Irrespective of these defects, circRNAs are qualified for a potential therapy to precisely regulate metabolism due to their extremely high stability, strong evolutionary conservation, and unique temporal and spatial expression [77, 85]. With more ncRNAs emerging as important players of metabolism regulation, circRNAs may be able to work as a cut-in point of the whole ncRNA network and bring a promising prospect for the clinical treatment of cancers.

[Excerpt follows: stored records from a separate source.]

-- ==== Sys2Proof/Laws/PerInstr.lean ====
section
/-! SUPPORT. One lemma per instruction: the family Encodable says that a well-formed instruction has an encoding, so that it
can stand in a slot; an event has none and is never well-formed (R30, R40). -/
namespace Sys2Proof

/-- A well-formed instruction has an encoding. -/
def Laws.Encodable.Statement (i : Instr) : Prop := i.WellFormed → (encodeParts i).isSome = true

The purpose of this review is to explore circRNAs that play major roles in cancer metabolism. We have found that several circRNAs are closely associated with carbohydrate, lipid, and amino acid metabolisms. By targeting miRNAs or proteins, circRNAs work as part of the ncRNA regulatory network. In addition, circRNAs may affect exosomes or CSCs to show broad effects. The knowledge about circRNAs may help better understand altered energy metabolism in cancer cells. We envision that with the development of biological research, circRNAs may be utilized for regulating metabolisms in clinical practice in near future.